O Brasil tem ainda a obrigação de aumentar a produção de fontes renováveis, como etanol e biodiesel, e de consumi-las internamente, gerando empregos e sequestros de poluentes e mostrando que não há perda de alimentos.

Temos também como reflorestar milhões de hectares de áreas degradadas – o que precisaria de incentivo oficial – e, com isso, sequestrar carbono em larga e expressiva escala. O Brasil, e isto depende de sua própria vontade, pode assumir, sem perder tempo, um papel fundamental no planeta em crise. Infelizmente, faltam-lhe consciência e singela vontade.

Os produtos que resultam dos processos de industrialização da cana, do milho, da soja, do sorgo, da canola e do girassol geram, além de combustíveis, alimentos vegetais de alto valor proteico. A fermentação desencadeada nesses processos dá origem a leveduras que produzem proteínas, com a vantagem de não conter as toxinas das congêneres contidas nas carnes.
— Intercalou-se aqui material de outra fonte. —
-- ==== Sys2Proof/Machine/Tensor.lean ====
section
/-! DEFINITION. Tensors, the mesh, sharding maps and TLOC (R311 to R320), and resharding: the word, Marver's plan and the
reshard engine (R321 to R329, R333, R441). -/

namespace Sys2Proof.Machine

/-! ### The mesh (R311, R312) -/

/-- Origin and extents of a partition's node set on x, y and z (R346). -/
def State.box (s : State) (part : Nat) : List Nat × List Nat :=
  let r := (s.part part).pnset
  ([bits r 27 24, bits r 31 28, bits r 35 32], [bits r 15 12 + 1, bits r 19 16 + 1, bits r 23 20 + 1])

/-- The extents of the torus. -/
def State.extents (s : State) : List Nat := [s.torus.1, s.torus.2.1, s.torus.2.2]

/-- A node's torus coordinates (R13). -/
def torusOf (node : Nat) : List Nat := [node % 16, node / 16 % 16, node / 256]

/-- The nodes of a partition, in ascending number. -/
def State.nodesOf (s : State) (part : Nat) : List Nat :=
  let (o, e) := s.box part
  let t := s.extents
  let at1 (a i : Nat) : Nat := (o.getD a 0 + i) % max (t.getD a 1) 1
  sortBy (fun a b => decide (a ≤ b))
    ((List.range (e.getD 2 1)).flatMap fun k => (List.range (e.getD 1 1)).flatMap fun j =>
      (List.range (e.getD 0 1)).map fun i => at1 2 k * 256 + at1 1 j * 16 + at1 0 i)

/-- Axis a of a MESH image: VALID, PLACE and size. -/
def axisOf (mesh : Dword) (a : Nat) : Bool × Nat × Nat :=
  (mesh.getLsbD (16 * a + 15), bits mesh (16 * a + 14) (16 * a + 12), bits mesh (16 * a + 11) (16 * a) + 1)

/-- NAX: the valid axes from 0 on. -/
def naxOf (mesh : Dword) : Nat :=
  if !(axisOf mesh 0).1 then 0 else if !(axisOf mesh 1).1 then 1 else if !(axisOf mesh 2).1 then 2
  else if !(axisOf mesh 3).1 then 3 else 4

/-- The sizes of the four axes; an axis that is not valid has size 1. -/
def sizesOf (mesh : Dword) : List Nat :=
  (List.range 4).map fun a => if a < naxOf mesh then (axisOf mesh a).2.2 else 1

/-- Torus axis t is in PLACE. -/
def inPlace (place t : Nat) : Bool := place / 2 ^ t % 2 == 1

/-- Whether a MESH image is valid for a partition (R311). -/
def State.meshOk (s : State) (part : Nat) (mesh : Dword) : Bool :=
  let e := (s.box part).2
  let n := naxOf mesh
  let place (a : Nat) : Nat := (axisOf mesh a).2.1
  let axes := List.range n
  decide (1 ≤ n) && bits mesh 63 0 / 2 ^ (16 * n) == 0 &&
    axes.all (fun a => place a != 0 &&
      (axisOf mesh a).2.2 == ((List.range 3).filter fun t => inPlace (place a) t).foldl (fun p t => p * e.getD t 1) 1) &&
    (List.range 3).all fun t =>
      let k := (axes.filter fun a => inPlace (place a) t).length
      if e.getD t 1 = 1 then decide (k ≤ 1) else k == 1

/-- u(a) of a node on the four axes (R312). -/
def State.coordsOf (s : State) (part : Nat) (mesh : Dword) (node : Nat) : List Nat :=
  let (o, e) := s.box part
  let t := s.extents
  (List.range 4).map fun a =>
    if naxOf mesh ≤ a then 0
    else ((List.range 3).foldl (fun (acc : Nat × Nat) x =>
      if inPlace (axisOf mesh a).2.1 x then
        let n := max (t.getD x 1) 1
        let rel := ((torusOf node).getD x 0 + n - o.getD x 0 % n) % n
        (acc.1 + rel * acc.2, acc.2 * e.getD x 1)
      else acc) (0, 1)).1

/-- The node of mesh coordinates. -/
def State.nodeAt (s : State) (part : Nat) (mesh : Dword) (u : List Nat) : Nat :=
  ((s.nodesOf part).find? fun n => s.coordsOf part mesh n == u).getD 0

/-! ### Sharding maps (R314 to R317) -/

/-- A map register's fields. -/
structure ShardMap where
  role : List Nat
  balanced : List Bool
  hlo : List Nat
  hhi : List Nat
  pad : List Nat
  deriving DecidableEq, Repr

/-- The fields of R314. -/
def ShardMap.of (m : BitVec 128) : ShardMap :=
  let f (hi lo : Nat) : Nat := (m.extractLsb' lo (hi + 1 - lo)).toNat
  { role := (List.range 4).map fun a => f (4 * a + 3) (4 * a)
    balanced := (List.range 6).map fun d => m.getLsbD (76 + d)
    hlo := (List.range 6).map fun d => f (25 + 10 * d) (22 + 10 * d)
    hhi := (List.range 6).map fun d => f (21 + 10 * d) (18 + 10 * d)
    pad := (List.range 6).map fun d => f (17 + 10 * d) (16 + 10 * d) }

/-- The roles. -/
def roleReplicate : Nat := 0
def rolePartial : Nat := 7

def ShardMap.roleOf (m : ShardMap) (a : Nat) : Nat := m.role.getD a 0

/-- X(d): the axes that split a dimension, in ascending number (R316). -/
def ShardMap.splits (m : ShardMap) (d : Nat) : List Nat := (List.range 4).filter fun a => m.roleOf a == d + 1

/-- The number of shards along a dimension. -/
def ShardMap.shards (m : ShardMap) (sizes : List Nat) (d : Nat) : Nat :=
  (m.splits d).foldl (fun n a => n * sizes.getD a 1) 1

/-- k(d) of a node: the lowest axis most significant. -/
def ShardMap.shard (m : ShardMap) (sizes : List Nat) (d : Nat) (u : List Nat) : Nat :=
  (m.splits d).foldl (fun k a => k * sizes.getD a 1 + u.getD a 0) 0

/-- Start and Len of shard k of an extent cut in n (R316). -/
def blockOf (balanced : Bool) (e n k : Nat) : Nat × Nat :=
  if balanced then (k * (e / n) + min k (e % n), e / n + (if k < e % n then 1 else 0))
  else
    let b := (e + n - 1) / n
    (min (k * b) e, min ((k + 1) * b) e - min (k * b) e)

/-- Start and Len of a node's block along a dimension. -/
def ShardMap.span (m : ShardMap) (sizes : List Nat) (d : Nat) (u : List Nat) (e : Nat) : Nat × Nat :=
  blockOf (m.balanced.getD d false) e (m.shards sizes d) (m.shard sizes d u)

/-- The owning shard of an index along a dimension. -/
def ShardMap.ownerShard (m : ShardMap) (sizes : List Nat) (d e i : Nat) : Nat :=
  ((List.range (m.shards sizes d)).find? fun k =>
    let b := blockOf (m.balanced.getD d false) e (m.shards sizes d) k
    decide (b.1 ≤ i) && decide (i < b.1 + b.2)).getD 0

/-- The coordinates of the owner of an index along a dimension, the other axes as given. -/
def ShardMap.ownerAlong (m : ShardMap) (sizes : List Nat) (d e i : Nat) (u : List Nat) : List Nat :=
  ((m.splits d).reverse.foldl (fun (acc : Nat × List Nat) a =>
    (acc.1 / max (sizes.getD a 1) 1, acc.2.set a (acc.1 % max (sizes.getD a 1) 1))) (m.ownerShard sizes d e i, u)).2

/-- The coordinates of the owner of a global index, the axes that split nothing as given. -/
def ShardMap.owner (m : ShardMap) (sizes ext : List Nat) (i : List Nat) (u : List Nat) : List Nat :=
  (List.range ext.length).foldl (fun u d =>
    if (m.splits d).isEmpty then u else m.ownerAlong sizes d (ext.getD d 1) (i.getD d 0) u) u

/-- Whether a map is valid for a rank under a mesh (R315). -/
def ShardMap.validFor (m : ShardMap) (rank nax : Nat) : Bool :=
  (List.range 4).all fun a => (m.roleOf a == roleReplicate || m.roleOf a == rolePartial || decide (m.roleOf a ≤ rank)) &&
    (decide (a < nax) || m.roleOf a == roleReplicate)

/-- A node holds a shard: no block along a split dimension is empty (R317). -/
def ShardMap.holdsShard (m : ShardMap) (sizes ext u : List Nat) : Bool :=
  (List.range ext.length).all fun d => (m.splits d).isEmpty || (m.span sizes d u (ext.getD d 1)).2 != 0

/-! ### Tensor records (R318, R319) -/

/-- A tensor record's fields. -/
structure Tensor where
  id : Nat
  fmt : BitVec 5
  ext : List Nat
  stride : List Nat
  base : Dword
  deriving DecidableEq, Repr

/-- The fields of R318. -/
def Tensor.of (t : BitVec 512) : Tensor :=
  let f (hi lo : Nat) : Nat := (t.extractLsb' lo (hi + 1 - lo)).toNat
  let rank := f 23 21
  { id := f 15 0, fmt := BitVec.ofNat 5 (f 20 16)
    ext := (List.range rank).map fun d => f (111 + 32 * d) (80 + 32 * d)
    stride := (List.range rank).map fun d => f (311 + 40 * d) (272 + 40 * d)
    base := place 0xFE 56 ||| place (f 79 30) 6 }

def Tensor.rank (t : Tensor) : Nat := t.ext.length

/-- Bits of an element. -/
def Tensor.width (t : Tensor) : Nat := ((Fmt.ofCode t.fmt).map Fmt.width).getD 8

/-- The bit offset of a local element from BASE (R319). -/
def Tensor.offset (t : Tensor) (j : List Nat) : Nat := t.width * ((j.zip t.stride).foldl (fun n p => n + p.1 * p.2) 0)

/-- A tensor of a partition's table. -/
def State.tensor (s : State) (part id : Nat) : Option Tensor :=
  ((s.part part).tensors.find? fun p => p.1 == id).map fun p => Tensor.of p.2

/-- The local index of a global one on a node (R317). -/
def ShardMap.local (m : ShardMap) (sizes ext u i : List Nat) : List Nat :=
  (List.range ext.length).map fun d => i.getD d 0 + m.hlo.getD d 0 - (m.span sizes d u (ext.getD d 1)).1

/-! ### The words TSMAP, TMESH and TLOC (R313, R315, R320) -/

/-- TSMAP mpN, ga, gb. -/
def execTsmap (ga gb : BitVec 5) (mp : BitVec 4) (s : State) : Host.Outcome State Fault Refusal :=
  runOther (.tsmap ga gb mp) 0 (do
    let c ← M.core
    let lo := c.readG ga
    let hi := c.readG gb
    M.check (bits hi 63 18 == 0 && (List.range 4).all fun a => bits lo (4 * a + 3) (4 * a) < 8) (Trap.operand 0x55)
    M.mapCore fun c => { c with mp := vset c.mp mp.toNat (hi ++ lo) }
    return .next) s

/-- TMESH ga. -/
def execTmesh (ga : BitVec 5) (s : State) : Host.Outcome State Fault Refusal :=
  runOther (.tmesh ga) 0 (do
    let c ← M.core
    M.check ((← get).meshOk c.part.toNat (c.readG ga)) (Trap.operand 0x56)
    M.mapCore fun c => { c with mesh := c.readG ga }
    return .next) s

/-- Holds(u, i) of R320. -/
def ShardMap.holds (m : ShardMap) (sizes ext u i : List Nat) : Bool :=
  (List.range ext.length).all fun d =>
    let b := m.span sizes d u (ext.getD d 1)
    (m.splits d).isEmpty || (b.2 != 0 && decide (b.1 ≤ i.getD d 0 + m.hlo.getD d 0) &&
      decide (i.getD d 0 < b.1 + b.2 + m.hhi.getD d 0))

/-- TLOC.R and TLOC.D (R320). -/
def tlocBody (copy : Bool) (ga gb : BitVec 5) (mp : BitVec 4) : M Ctl := do
  let s ← get
  let c := s.core
  let part := c.part.toNat
  match s.tensor part (bits (c.readG gb) 15 0) with
  | none => M.trap (Trap.operand 0x50)
  | some t =>
    M.check (bits (c.readG gb) 63 16 == 0) (Trap.operand 0x50)
    M.check (decide (gb.toNat + t.rank ≤ 31)) (Trap.operand 0x51)
    let i := (List.range t.rank).map fun d => (c.readG (gb + 1 + BitVec.ofNat 5 d)).toNat
    M.check ((i.zip t.ext).all fun p => decide (p.1 < p.2)) (Trap.operand 0x52)
    let m := ShardMap.of (vget c.mp 0 mp.toNat)
    let sizes := sizesOf c.mesh
    M.check (m.validFor t.rank (naxOf c.mesh)) (Trap.operand 0x53)
    M.check (!copy || !m.role.contains rolePartial) (Trap.operand 0x54)
    let me := s.coordsOf part c.mesh (s.nodeOf (dieOf s.me))
    let u := if copy && m.holds sizes t.ext me i then me else m.owner sizes t.ext i me
    let addr := t.base + BitVec.ofNat 64 (t.offset (m.local sizes t.ext u i) / 8)
    let node := s.nodeAt part c.mesh u
    M.mapCore fun c => (c.writeG ga addr).writeG (ga + 1) (BitVec.ofNat 64 node)
    return .next

/-- The entries of the log that TLOC takes (R397). -/
def tlocWrites (ga : BitVec 5) (c : Core) : Nat := gWrite ga + gWrite (ga + 1) + c.loopBack

/-- TLOC.R ga, gb, mpN. -/
def execTlocR (ga gb : BitVec 5) (mp : BitVec 4) (s : State) : Host.Outcome State Fault Refusal :=
  runReg (.tlocR ga gb mp) (tlocWrites ga) (tlocBody true ga gb mp) s

/-- TLOC.D ga, gb, mpN. -/
def execTlocD (ga gb : BitVec 5) (mp : BitVec 4) (s : State) : Host.Outcome State Fault Refusal :=
  runReg (.tlocD ga gb mp) (tlocWrites ga) (tlocBody false ga gb mp) s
Infelizmente, temos um governo refém de uma mentalidade singela e superada, que não sabe que está sentado nas melhores soluções sustentáveis. Não são exploradas as vantagens caseiras, tampouco as vantagens de um programa em escala mundial de exportação de proteínas vegetais, aquelas que inevitavelmente a humanidade deverá consumir para salvar o planeta.

O nosso problema não é externo: é o desconhecimento científico e a carência moral que nos fazem perder o bonde para continuar andando descalços e com os pés sangrando.